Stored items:
○ ○ ○

-- ==== Sys2Proof/Machine/Tick.lean ====
section
/-! DEFINITION. The tick, "the machine's only step" (R120), its split form (R130), and the run of ticks to the end of a
cycle (R138). -/

namespace Sys2Proof.Machine

/-- SC advanced by one; none past 6 (R128, R143). -/
def advanceSc (k : Fin 7) : Option (Fin 7) :=
  if h : k.val + 1 < 7 then some ⟨k.val + 1, h⟩ else none

/-- A tick: the no-op of a halted machine (R121), the conflict check (R142), the batch applied as one (R127), SC cleared
or advanced, clear winning (R128), the contract violation of R143. A tick with undrained micro-operations is refused
(R130, D12). -/
def tick (s : State) : Out :=
  if s.q ≠ [] then .refused .undrainedQueue
  else if s.s = false then .next s
  else if conflictFree (batch s) = false then .refused .writeConflict
  else if MicroOp.clearSc ∈ batch s then .next { applyAll (batch s) s with sc := 0 }
  else
    match advanceSc s.sc with
    | some k => .next { applyAll (batch s) s with sc := k }
    | none => .fault .scOverflow

/-- The first half of the split form: the batch goes to Q and SC advances; "an `SC <- 0` entry sets SC := 0" when it is
drained (R130). At SC = 6 with `SC <- 0` in the batch SC stays 6 until then: "the value 7 is never held" (R38; log 8). -/
def tickSplit (s : State) : Out :=
  if s.q ≠ [] then .refused .undrainedQueue
  else if s.s = false then .next s
  else if conflictFree (batch s) = false then .refused .writeConflict
  else
    match advanceSc s.sc with
    | some k => .next { s with q := batch s, sc := k }
    | none => if MicroOp.clearSc ∈ batch s then .next { s with q := batch s } else .fault .scOverflow

/-- `Drain(σ, e)`: apply the micro-operation at place `k` of Q and remove it (R130). -/
def drain (k : Nat) (s : State) : Out :=
  match s.q[k]? with
  | some op => .next { op.apply s with q := s.q.eraseIdx k }
  | none => .refused .noSuchMicroOp

/-- The state when all of Q is drained (R129). -/
def State.drained (s : State) : State := { applyAll s.q s with q := [] }

/-- Ticks until SC is next 0, at most `n` (R138). -/
def runCycle : Nat → State → Out
  | 0, s => .next s
  | n + 1, s =>
    match tick s with
    | .next t => if t.sc = 0 then .next t else runCycle n t
    | .fault f => .fault f
    | .refused r => .refused r

/-- The number of ticks until SC is next 0, if that is at most `n` ticks away (R285). -/
def ticksToCycleEnd : Nat → State → Option Nat
  | 0, _ => none
  | n + 1, s =>
    match tick s with
    | .next t => if t.sc = 0 then some 1 else (ticksToCycleEnd n t).map (· + 1)
    | .fault _ => none
    | .refused _ => none

end Sys2Proof.Machine
end

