/-- R164. -/
def Obligations.StoreAccumulator : Prop :=
  ∀ (ind : Bool) (a : Addr) (s : State),
    let ea := effectiveAddress s ind a
    exec (.sta ind a) s =
      .next { s.cycleDone (encode (.sta ind a)) 0x08 ind ea with
        mem := s.mem.put ea.toNat ⟨s.ac, [], []⟩ }

/-- R165. -/
def Obligations.BranchUnconditionally : Prop :=
  ∀ (ind : Bool) (a : Addr) (s : State),
    let ea := effectiveAddress s ind a
    exec (.bun ind a) s =
      .next { s.cycleDone (encode (.bun ind a)) 0x10 ind ea with
        pc := ea }

/-- R166. -/
def Obligations.BranchAndSaveReturnAddress : Prop :=
  ∀ (ind : Bool) (a : Addr) (s : State),
    let ea := effectiveAddress s ind a
    exec (.bsa ind a) s =
      .next { s.cycleDone (encode (.bsa ind a)) 0x20 ind ea with
        mem := s.mem.put ea.toNat ⟨(s.pc + 1).setWidth 16, [], []⟩, pc := ea + 1, ar := ea + 1 }

/-- R167. -/
def Obligations.IncrementAndSkipIfZero : Prop :=
  ∀ (ind : Bool) (a : Addr) (s : State),
    let ea := effectiveAddress s ind a
    exec (.isz ind a) s =
      .next { s.cycleDone (encode (.isz ind a)) 0x40 ind ea with
        mem := s.mem.put ea.toNat ⟨s.readWord ea + 1, [], []⟩, dr := s.readWord ea + 1
        pc := if s.readWord ea = 0xFFFF then s.pc + 2 else s.pc + 1 }

/-- R181, and R193 for the combined words. -/
def Obligations.ClaClearsTheAccumulator : Prop :=
  encode (.cla 0) = 0x7800 ∧
  (∀ s : State, exec (.cla 0) s =
      .next { s.cycleDone 0x7800 0x80 false 0x800 with ac := 0 }) ∧
  (∀ (more : BitVec 11) (s : State), completes (.cla more) s = true →
      ∃ t, exec (.cla more) s = .next t ∧ t.ac = 0)

/-- R182, R184, and R193. -/
def Obligations.CleAndCmeWriteCarry : Prop :=
  encode (.cle 0) = 0x7400 ∧
  (∀ s : State, exec (.cle 0) s =
      .next { s.cycleDone 0x7400 0x80 false 0x400 with e := false }) ∧
  (∀ (more : BitVec 10) (s : State), completes (.cle more) s = true →
      ∃ t, exec (.cle more) s = .next t ∧ t.e = false) ∧
  encode (.cme 0) = 0x7100 ∧
  (∀ s : State, exec (.cme 0) s =
      .next { s.cycleDone 0x7100 0x80 false 0x100 with e := !s.e }) ∧
  (∀ (more : BitVec 8) (s : State), completes (.cme more) s = true →
      ∃ t, exec (.cme more) s = .next t ∧ t.e = !s.e)

/-- R183, and R193. -/
def Obligations.CmaComplementsTheAccumulator : Prop :=
  encode (.cma 0) = 0x7200 ∧
  (∀ s : State, exec (.cma 0) s =
      .next { s.cycleDone 0x7200 0x80 false 0x200 with ac := 0xFFFF - s.ac }) ∧
  (∀ (more : BitVec 9) (s : State), completes (.cma more) s = true →
      ∃ t, exec (.cma more) s = .next t ∧ t.ac = 0xFFFF - s.ac)

/-- R185, R186, and R193. -/
def Obligations.CirAndCilRotateThroughCarry : Prop :=
  encode (.cir 0) = 0x7080 ∧
  (∀ s : State, exec (.cir 0) s =
      .next { s.cycleDone 0x7080 0x80 false 0x080 with ac := (if s.e then 0x8000 else 0) ||| s.ac >>> 1, e := s.ac[0] }) ∧
  (∀ (more : BitVec 7) (s : State), completes (.cir more) s = true →
      ∃ t, exec (.cir more) s = .next t ∧ t.ac = (if s.e then 0x8000 else 0) ||| s.ac >>> 1 ∧ t.e = s.ac[0]) ∧
  encode (.cil 0) = 0x7040 ∧
  (∀ s : State, exec (.cil 0) s =
      .next { s.cycleDone 0x7040 0x80 false 0x040 with ac := s.ac <<< 1 ||| (if s.e then 1 else 0), e := s.ac[15] }) ∧
  (∀ (more : BitVec 6) (s : State), completes (.cil more) s = true →
      ∃ t, exec (.cil more) s = .next t ∧ t.ac = s.ac <<< 1 ||| (if s.e then 1 else 0) ∧ t.e = s.ac[15])

/-- R187, and R193. -/
def Obligations.IncIncrementsTheAccumulator : Prop :=
  encode (.inc 0) = 0x7020 ∧
  (∀ s : State, exec (.inc 0) s =
      .next { s.cycleDone 0x7020 0x80 false 0x020 with ac := s.ac + 1 }) ∧
  (∀ (more : BitVec 5) (s : State), completes (.inc more) s = true →
      ∃ t, exec (.inc more) s = .next t ∧ t.ac = s.ac + 1)

/-- R188, R189, and R193. -/
def Obligations.SpaAndSnaSkipOnTheSign : Prop :=
  encode (.spa 0) = 0x7010 ∧
  (∀ s : State, exec (.spa 0) s =
      .next { s.cycleDone 0x7010 0x80 false 0x010 with pc := if s.ac[15] = false then s.pc + 2 else s.pc + 1 }) ∧
  (∀ (more : BitVec 4) (s : State), completes (.spa more) s = true →
      ∃ t, exec (.spa more) s = .next t ∧ (s.ac[15] = false → t.pc = s.pc + 2)) ∧
  encode (.sna 0) = 0x7008 ∧
  (∀ s : State, exec (.sna 0) s =
      .next { s.cycleDone 0x7008 0x80 false 0x008 with pc := if s.ac[15] = true then s.pc + 2 else s.pc + 1 }) ∧
  (∀ (more : BitVec 3) (s : State), completes (.sna more) s = true →
      ∃ t, exec (.sna more) s = .next t ∧ (s.ac[15] = true → t.pc = s.pc + 2))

○ ○ ○

Please output the exact lines of the records above, beginning with the first and stopping after the line that holds "(R128, R143). -/", and nothing else.

ANSWER TO THIS TASK:
-- ==== Sys2Proof/Machine/Tick.lean ====
section
/-! DEFINITION. The tick, "the machine's only step" (R120), its split form (R130), and the run of ticks to the end of a
cycle (R138). -/

namespace Sys2Proof.Machine

/-- SC advanced by one; none past 6 (R128, R143). -/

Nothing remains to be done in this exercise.